Look through the records below and copy each line that includes the word "sessionWith".

Saved data entries:
=======
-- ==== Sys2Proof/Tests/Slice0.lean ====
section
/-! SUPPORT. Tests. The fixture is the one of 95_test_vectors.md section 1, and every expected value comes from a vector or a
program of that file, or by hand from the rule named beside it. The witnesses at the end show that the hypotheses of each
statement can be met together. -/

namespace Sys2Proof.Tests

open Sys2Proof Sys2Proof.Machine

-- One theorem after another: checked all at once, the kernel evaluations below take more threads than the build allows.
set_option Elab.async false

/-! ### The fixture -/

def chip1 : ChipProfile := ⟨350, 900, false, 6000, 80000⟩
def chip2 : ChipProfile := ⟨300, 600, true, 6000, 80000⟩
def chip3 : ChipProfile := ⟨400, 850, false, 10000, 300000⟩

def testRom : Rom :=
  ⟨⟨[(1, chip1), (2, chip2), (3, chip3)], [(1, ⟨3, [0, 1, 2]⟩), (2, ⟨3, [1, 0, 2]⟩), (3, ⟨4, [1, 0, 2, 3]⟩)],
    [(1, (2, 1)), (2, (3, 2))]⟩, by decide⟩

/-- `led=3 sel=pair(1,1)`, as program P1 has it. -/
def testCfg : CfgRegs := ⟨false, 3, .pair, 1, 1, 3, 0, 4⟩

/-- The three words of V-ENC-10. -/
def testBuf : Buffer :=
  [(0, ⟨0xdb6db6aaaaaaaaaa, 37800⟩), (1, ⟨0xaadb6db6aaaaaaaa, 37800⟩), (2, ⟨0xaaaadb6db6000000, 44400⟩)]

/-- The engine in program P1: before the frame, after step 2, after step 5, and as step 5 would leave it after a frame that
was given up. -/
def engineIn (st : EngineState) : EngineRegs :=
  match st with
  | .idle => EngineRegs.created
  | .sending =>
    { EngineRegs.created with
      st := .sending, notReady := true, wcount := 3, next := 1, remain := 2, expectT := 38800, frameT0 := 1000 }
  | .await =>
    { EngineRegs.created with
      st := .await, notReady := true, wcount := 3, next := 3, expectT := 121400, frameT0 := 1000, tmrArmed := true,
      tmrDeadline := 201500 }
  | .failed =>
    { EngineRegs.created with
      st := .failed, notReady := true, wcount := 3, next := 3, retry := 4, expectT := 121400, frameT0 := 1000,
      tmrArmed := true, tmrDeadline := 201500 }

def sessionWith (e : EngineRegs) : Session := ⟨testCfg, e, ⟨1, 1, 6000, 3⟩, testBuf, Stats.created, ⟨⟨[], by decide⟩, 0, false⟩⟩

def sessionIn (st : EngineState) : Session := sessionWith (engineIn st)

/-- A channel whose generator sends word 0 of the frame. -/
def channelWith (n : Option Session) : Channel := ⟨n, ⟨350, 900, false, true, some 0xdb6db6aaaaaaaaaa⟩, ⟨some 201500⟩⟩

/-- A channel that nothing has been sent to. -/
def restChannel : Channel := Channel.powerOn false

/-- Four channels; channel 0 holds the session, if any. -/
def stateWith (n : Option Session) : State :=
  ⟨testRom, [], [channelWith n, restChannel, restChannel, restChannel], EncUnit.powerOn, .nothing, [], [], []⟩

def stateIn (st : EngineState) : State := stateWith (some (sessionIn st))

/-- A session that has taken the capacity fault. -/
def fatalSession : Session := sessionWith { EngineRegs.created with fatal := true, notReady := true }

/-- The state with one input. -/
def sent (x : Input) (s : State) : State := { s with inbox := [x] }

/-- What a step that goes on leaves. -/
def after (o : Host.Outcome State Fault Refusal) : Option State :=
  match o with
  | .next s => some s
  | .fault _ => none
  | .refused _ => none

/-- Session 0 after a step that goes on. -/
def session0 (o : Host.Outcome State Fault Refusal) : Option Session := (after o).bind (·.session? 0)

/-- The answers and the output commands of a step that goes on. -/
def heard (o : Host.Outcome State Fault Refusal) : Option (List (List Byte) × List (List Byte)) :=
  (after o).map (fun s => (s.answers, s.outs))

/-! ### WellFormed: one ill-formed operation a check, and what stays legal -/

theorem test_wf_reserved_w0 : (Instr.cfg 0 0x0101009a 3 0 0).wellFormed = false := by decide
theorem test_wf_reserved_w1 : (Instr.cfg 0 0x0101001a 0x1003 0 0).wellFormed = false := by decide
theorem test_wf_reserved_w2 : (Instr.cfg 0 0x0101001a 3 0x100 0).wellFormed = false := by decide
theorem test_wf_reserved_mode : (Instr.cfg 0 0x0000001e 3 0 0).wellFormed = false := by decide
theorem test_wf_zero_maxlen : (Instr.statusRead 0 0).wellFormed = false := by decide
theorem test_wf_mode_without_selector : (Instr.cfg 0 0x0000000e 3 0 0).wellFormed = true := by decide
=======
*SOLUTION FOR THIS TASK:*
def sessionWith (e : EngineRegs) : Session := ⟨testCfg, e, ⟨1, 1, 6000, 3⟩, testBuf, Stats.created, ⟨⟨[], by decide⟩, 0, false⟩⟩
def sessionIn (st : EngineState) : Session := sessionWith (engineIn st)
def fatalSession : Session := sessionWith { EngineRegs.created with fatal := true, notReady := true }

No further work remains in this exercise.